There's nothing TLD-specific about it. So, it should work on one TLD as well as any other.
Reverse DNS lookups use a special TLD - in-addr.arpa. This is used for reverse DNS lookups regardless of the TLD of the domain name. You prepend the IP address (with the octets in reverse order) to in-addr.arpa and look for a PTR record.
Whether or not this works depends on whether or not the registrant of the IP address has set-up a PTR record for the address.
Outside of the corporate and university worlds, the registrant of the IP address is most typically a hosting company. Some may delegate to their customers. Most don't. Most will set-up PTR records to their customer's domains either automatically or on request.

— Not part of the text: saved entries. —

/-- The fields of a vector operation beside its opcode (R71). -/
structure VOps where
  ty : BitVec 4
  vd : BitVec 6
  va : BitVec 6
  vb : BitVec 6
  vc : BitVec 6
  pd : BitVec 4
  sa : BitVec 6
  imm20 : BitVec 20
  rnd : BitVec 2
  sat : Bool
  zero : Bool
  ctl : BitVec 26
  deriving DecidableEq, Repr

/-- The fields of a matrix operation beside its opcode (R75). -/
structure MOps where
  fmtA : BitVec 4
  fmtB : BitVec 4
  acc : BitVec 3
  ia : BitVec 2
  ib : BitVec 2
  bsel : Bool
  sa : BitVec 6
  imm20 : BitVec 20
  opt : BitVec 4
  stride : BitVec 10
  deriving DecidableEq, Repr

/-- The fields of a move operation beside its opcode (R79). -/
structure XOps where
  sdst : BitVec 6
  ssrc : BitVec 6
  slen : BitVec 6
  saux : BitVec 6
  imm20 : BitVec 20
  ctr : BitVec 12
  notify : Bool
  lenimm : Bool
  xflags : BitVec 4
  rsv : BitVec 26
  deriving DecidableEq, Repr

/-- The header of a bundle (R63). -/
structure Header where
  vs : Bool
  vv0 : Bool
  vv1 : Bool
  vm : Bool
  vx : Bool
  stop : Bool
  bhint : BitVec 2
  pselS : BitVec 5
  pselV0 : BitVec 5
  pselV1 : BitVec 5
  pselM : BitVec 5
  pselX : BitVec 5
  extTgt : BitVec 3
  extImm : BitVec 28
  deriving DecidableEq, Repr

/-- A slot operation: opcode and fields. -/
structure SOp where
  op : BitVec 8
  f : SOps
  deriving DecidableEq, Repr

structure VOp where
  op : BitVec 8
  f : VOps
  deriving DecidableEq, Repr

structure MOp where
  op : BitVec 8
  f : MOps
  deriving DecidableEq, Repr

structure XOp where
  op : BitVec 8
  f : XOps
  deriving DecidableEq, Repr

/-- A bundle (R62). -/
structure Bundle where
  h : Header
  s0 : SOp
  s1 : SOp
  v0 : VOp
  v1 : VOp
  m : MOp
  x : XOp
  deriving DecidableEq, Repr

/-- How a single operation sits in its bundle: in the second slot of its kind (S1, V1), its predicate selector, its
immediate extension, the branch hint and the stop bit (R63). -/
structure OpCtl where
  second : Bool
  psel : BitVec 5
  ext : Option (BitVec 28)
  bhint : BitVec 2
  stop : Bool
  deriving DecidableEq, Repr

/-- What the landing's circuits meet in one landing cycle beside the bundle: a parity error on a register read (R105),
a double-bit error of the fetch (R61), another hardware error (R107), the rail throttle holding mmac back in this cycle
(R133), ballast work in a flight cycle without an M operation (R134), and the last granule of the oldest mstore image
that leaves the landing (R137). -/
structure CycleIn where
  parity : Bool
  ifetch : Bool
  internal : Bool
  throttled : Bool
  ballast : Bool
  imgOut : Bool
  deriving DecidableEq, Repr

/-- A physical landing slot (R19). -/
abbrev Land := Fin 104

/-! ### Cells, units and training (R238, R276 to R285) -/

/-- A cell (R238). -/
structure Cell where
  dst : BitVec 12
  src : BitVec 12
  cls : BitVec 2
  op : BitVec 6
  ctx : BitVec 12
  gen : BitVec 4
  seq : BitVec 16
  hops : BitVec 6
  counter : BitVec 12
  len : BitVec 6
  offset : BitVec 35
  last : Bool
  poison : Bool
  bounce : Bool
  replay : Bool
  k3 : Bool
  payload : BitVec 512
  deriving DecidableEq, Repr

/-- A slot of a unit: a cell or a link slot with its type, its other header bits and its payload (R278). -/
inductive USlot where
  | cell (c : Cell)
  | link (ty : BitVec 4) (rest : BitVec 112) (payload : BitVec 512)
  deriving DecidableEq, Repr

/-- A unit as it arrives: unit fields, 32 slots, the corrected symbols of each codeword and which codewords could not be
corrected (R276, R277). -/
structure UnitIn where
  useq : BitVec 16
  ack : BitVec 16
  nak : BitVec 16
  crc : BitVec 32
  slots : List USlot
  corr : List Nat
  uncorr : List Bool
  deriving DecidableEq, Repr

/-- An identity (R285). -/
structure Ident where
  node : BitVec 12
  boardSlot : BitVec 8
  trayId : BitVec 8
  port : BitVec 8
  kind : BitVec 8
  lanes : BitVec 4
  modes : BitVec 8
  incarnation : W32
  plane : BitVec 8
  widthLimit : BitVec 8
  deriving DecidableEq, Repr

/-- A training frame (R284). -/
structure TrainFrame where
  marker : W32
  pre2 : BitVec 2
  pre1 : BitVec 2
  post1 : BitVec 2
  preset : BitVec 3
  presetValid : Bool
  rxReady : Bool
  deriving DecidableEq, Repr

/-! ### Management (R490 to R500) -/

/-- A KMD frame addressed to a port of the segment, and the requests already in the module's queue when it arrives
(R490, R491, R496). -/
structure Frame where
  dstMac : BitVec 48
  srcMac : BitVec 48
  etype : BitVec 16
  version : BitVec 8
  mtype : BitVec 8
  keyId : BitVec 8
  rsv3 : BitVec 8
  incarnation : W32
  counter : W64
  reqId : BitVec 16
  bodyLen : BitVec 16
  rsv20 : W32
  body : List Byte
  tag : BitVec 128
  queued : Nat
  deriving DecidableEq, Repr

/-! ### Inputs of the retirement, power, start and host commands -/

/-- How a memory read finds its row (R199). -/
inductive EccIn where
  | clean | correctable | uncorrectable
  deriving DecidableEq, Repr

/-- What a counter update does (R325). -/
inductive CtrOp where
  | increment | errorFlag
  deriving DecidableEq, Repr

/-- Meters of a closed power window: the mean draw in W, the energies of the open windows by context slot, overhead and
ballast in units of the energy registers (R386 to R388). -/
structure Meter where
  meanW : Nat
  slots : List Nat
  overhead : Nat
  ballast : Nat
  deriving DecidableEq, Repr

/-- What the limiters measure in a control interval (R369, R372, R375, R384, R385): the draw projected for the interval,
the window mean projected at the present setting, the currents projected for rails W and E with the highest flight issue
duty of each hall that meets its limit, the ladder steps down that bring the projection within the limits, the draw of
the last interval, the energy since the boundary in W ns, the present ballast draw, the ballast capacity, and the draw
that ballast may add within the limits of the hall rails. -/
structure LimitIn where
  drawW : Nat
  windowW : Nat
  railW : Nat
  railE : Nat
  dutyW : Nat
  dutyE : Nat
  stepsDown : Nat
  lastW : Nat
  energy : Nat
  ballastW : Nat
  capacityW : Nat
  railRoomW : Nat
  deriving DecidableEq, Repr

/-- The completion of a host read. -/
inductive HostRsp where
  | data (bytes : List Byte)
  | error
  | timeout
  deriving DecidableEq, Repr

/-- The outcome of a start phase (R424, R427, R432 to R435): the cause it failed with, whether neither copy of the defect
list was valid, whether the copy of a committed image fails to verify (R526), and what its work found bad: landings, stack channels, galleries' stores, memory rows that were spared or
repaired, and pages of rows that could be neither. -/
structure PhaseIn where
  fail : Option Nat
  defectLost : Bool
  copyBad : Bool
  badLandings : List Nat
  badChannels : List Nat
  badGalleries : List Nat
  badRows : List Nat
  badPages : List Nat
  deriving DecidableEq, Repr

Here's a good tutorial on the subject:
[freesoft.org...]
One thing i'm not sure on is that when i know a .co.uk name is on a server so i get it's IP, the results show me all the .coms/.nets that are on that machine but none of the .co.uk's
Only ONE PTR record can be assigned per IP address. That is true, even if the IP address has multiple domain names assigned to it.
So, I'm not sure what tool you are using that is showing multiple domain names for an IP address. Could be it is doing the reverse DNS lookup, then speculatively attempting a forward DNS lookup on alternate TLDs, and displaying them as well if the IP address matches.
If that's the case, I'd suggest urging the author to add additional TLDs. :)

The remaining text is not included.